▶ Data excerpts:
▶

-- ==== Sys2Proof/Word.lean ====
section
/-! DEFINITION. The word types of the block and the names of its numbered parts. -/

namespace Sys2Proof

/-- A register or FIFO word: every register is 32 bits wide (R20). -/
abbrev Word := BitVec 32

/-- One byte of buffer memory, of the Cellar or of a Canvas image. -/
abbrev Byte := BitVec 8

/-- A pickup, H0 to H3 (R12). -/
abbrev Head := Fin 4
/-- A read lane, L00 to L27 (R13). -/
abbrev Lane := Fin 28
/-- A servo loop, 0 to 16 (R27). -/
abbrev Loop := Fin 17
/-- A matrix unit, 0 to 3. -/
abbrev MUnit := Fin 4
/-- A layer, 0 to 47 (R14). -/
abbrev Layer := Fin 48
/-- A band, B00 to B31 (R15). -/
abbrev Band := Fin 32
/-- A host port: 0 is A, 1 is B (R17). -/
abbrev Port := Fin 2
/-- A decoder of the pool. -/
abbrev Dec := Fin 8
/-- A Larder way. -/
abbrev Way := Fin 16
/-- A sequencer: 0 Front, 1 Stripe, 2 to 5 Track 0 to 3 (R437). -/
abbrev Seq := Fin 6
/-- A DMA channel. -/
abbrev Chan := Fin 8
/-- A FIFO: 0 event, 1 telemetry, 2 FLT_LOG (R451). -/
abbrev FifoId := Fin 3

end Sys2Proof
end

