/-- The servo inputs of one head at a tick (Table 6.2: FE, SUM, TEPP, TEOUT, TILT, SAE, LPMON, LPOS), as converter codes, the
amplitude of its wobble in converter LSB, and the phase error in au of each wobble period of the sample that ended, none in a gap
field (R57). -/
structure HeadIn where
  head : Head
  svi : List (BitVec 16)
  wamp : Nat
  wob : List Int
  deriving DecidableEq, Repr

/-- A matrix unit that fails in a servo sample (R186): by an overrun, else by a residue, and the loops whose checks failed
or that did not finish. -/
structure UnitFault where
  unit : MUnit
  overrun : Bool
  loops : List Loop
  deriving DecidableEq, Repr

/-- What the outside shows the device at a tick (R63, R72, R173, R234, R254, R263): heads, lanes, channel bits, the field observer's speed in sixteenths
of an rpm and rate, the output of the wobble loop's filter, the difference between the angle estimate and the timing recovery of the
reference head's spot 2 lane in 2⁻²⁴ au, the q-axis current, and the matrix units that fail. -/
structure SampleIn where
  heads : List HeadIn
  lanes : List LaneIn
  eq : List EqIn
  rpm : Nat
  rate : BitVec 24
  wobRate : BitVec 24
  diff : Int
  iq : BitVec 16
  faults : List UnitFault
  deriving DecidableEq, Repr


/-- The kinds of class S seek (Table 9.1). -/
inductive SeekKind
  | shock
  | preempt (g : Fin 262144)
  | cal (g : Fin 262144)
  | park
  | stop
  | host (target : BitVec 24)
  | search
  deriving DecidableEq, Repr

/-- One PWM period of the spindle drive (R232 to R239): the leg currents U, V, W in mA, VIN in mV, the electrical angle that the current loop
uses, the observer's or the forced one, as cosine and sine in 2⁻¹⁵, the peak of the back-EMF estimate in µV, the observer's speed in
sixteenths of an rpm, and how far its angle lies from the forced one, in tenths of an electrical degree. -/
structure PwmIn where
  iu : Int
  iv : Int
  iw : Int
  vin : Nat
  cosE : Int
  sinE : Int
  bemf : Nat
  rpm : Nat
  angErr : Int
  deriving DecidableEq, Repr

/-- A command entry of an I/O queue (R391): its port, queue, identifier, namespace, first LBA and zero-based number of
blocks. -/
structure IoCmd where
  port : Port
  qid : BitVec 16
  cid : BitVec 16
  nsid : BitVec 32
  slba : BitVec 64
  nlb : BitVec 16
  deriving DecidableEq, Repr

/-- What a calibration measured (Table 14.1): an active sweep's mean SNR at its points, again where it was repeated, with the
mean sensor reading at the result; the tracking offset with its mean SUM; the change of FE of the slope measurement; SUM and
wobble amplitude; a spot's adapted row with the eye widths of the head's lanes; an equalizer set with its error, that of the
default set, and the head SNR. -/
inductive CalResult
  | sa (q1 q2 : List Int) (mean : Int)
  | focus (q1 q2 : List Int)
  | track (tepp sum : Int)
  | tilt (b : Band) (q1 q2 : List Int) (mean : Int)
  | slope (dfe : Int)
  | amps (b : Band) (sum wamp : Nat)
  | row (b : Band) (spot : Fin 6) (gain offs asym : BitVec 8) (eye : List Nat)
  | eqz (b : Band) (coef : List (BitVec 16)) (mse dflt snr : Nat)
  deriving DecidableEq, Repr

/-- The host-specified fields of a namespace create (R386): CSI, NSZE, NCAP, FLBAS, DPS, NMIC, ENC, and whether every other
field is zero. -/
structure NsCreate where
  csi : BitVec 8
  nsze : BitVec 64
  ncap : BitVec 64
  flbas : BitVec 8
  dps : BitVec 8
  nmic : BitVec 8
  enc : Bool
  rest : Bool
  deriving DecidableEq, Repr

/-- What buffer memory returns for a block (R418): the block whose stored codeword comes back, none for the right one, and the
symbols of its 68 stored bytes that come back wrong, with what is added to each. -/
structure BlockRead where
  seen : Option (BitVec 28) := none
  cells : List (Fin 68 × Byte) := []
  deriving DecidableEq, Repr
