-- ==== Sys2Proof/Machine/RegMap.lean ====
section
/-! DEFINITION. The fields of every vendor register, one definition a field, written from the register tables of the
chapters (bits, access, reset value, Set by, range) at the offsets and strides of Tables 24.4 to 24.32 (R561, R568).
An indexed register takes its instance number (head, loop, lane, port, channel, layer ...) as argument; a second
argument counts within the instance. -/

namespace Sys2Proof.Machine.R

◀
▶

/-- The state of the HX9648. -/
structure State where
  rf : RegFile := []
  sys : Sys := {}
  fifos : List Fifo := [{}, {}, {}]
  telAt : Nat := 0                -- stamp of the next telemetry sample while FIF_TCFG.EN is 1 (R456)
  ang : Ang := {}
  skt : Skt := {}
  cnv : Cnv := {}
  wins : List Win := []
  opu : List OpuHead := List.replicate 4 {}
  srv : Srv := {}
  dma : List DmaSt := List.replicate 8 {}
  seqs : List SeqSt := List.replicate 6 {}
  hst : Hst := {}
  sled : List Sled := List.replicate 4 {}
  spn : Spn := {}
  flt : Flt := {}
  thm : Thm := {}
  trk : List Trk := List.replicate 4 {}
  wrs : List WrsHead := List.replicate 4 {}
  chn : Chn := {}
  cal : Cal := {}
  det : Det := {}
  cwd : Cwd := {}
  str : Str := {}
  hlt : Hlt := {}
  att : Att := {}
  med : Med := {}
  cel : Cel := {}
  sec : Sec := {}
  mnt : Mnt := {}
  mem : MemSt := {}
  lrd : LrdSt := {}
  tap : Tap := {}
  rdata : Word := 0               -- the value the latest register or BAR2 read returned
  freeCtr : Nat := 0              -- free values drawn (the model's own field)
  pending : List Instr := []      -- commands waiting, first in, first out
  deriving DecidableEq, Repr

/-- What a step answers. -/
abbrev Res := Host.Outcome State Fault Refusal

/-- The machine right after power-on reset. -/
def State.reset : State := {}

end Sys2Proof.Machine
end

◀

▶ HOW TO COMPLETE THIS TASK:
Taking the entries above, restate exactly those lines that fall between the line with "trk : List Trk" and the line with "pending : List", keeping both of those lines too.

▶ TASK ANSWER:
  trk : List Trk := List.replicate 4 {}
  wrs : List WrsHead := List.replicate 4 {}
  chn : Chn := {}
  cal : Cal := {}
  det : Det := {}
  cwd : Cwd := {}
  str : Str := {}
  hlt : Hlt := {}
  att : Att := {}
  med : Med := {}
  cel : Cel := {}
  sec : Sec := {}
  mnt : Mnt := {}
  mem : MemSt := {}
  lrd : LrdSt := {}
  tap : Tap := {}
  rdata : Word := 0               -- the value the latest register or BAR2 read returned
  freeCtr : Nat := 0              -- free values drawn (the model's own field)
  pending : List Instr := []      -- commands waiting, first in, first out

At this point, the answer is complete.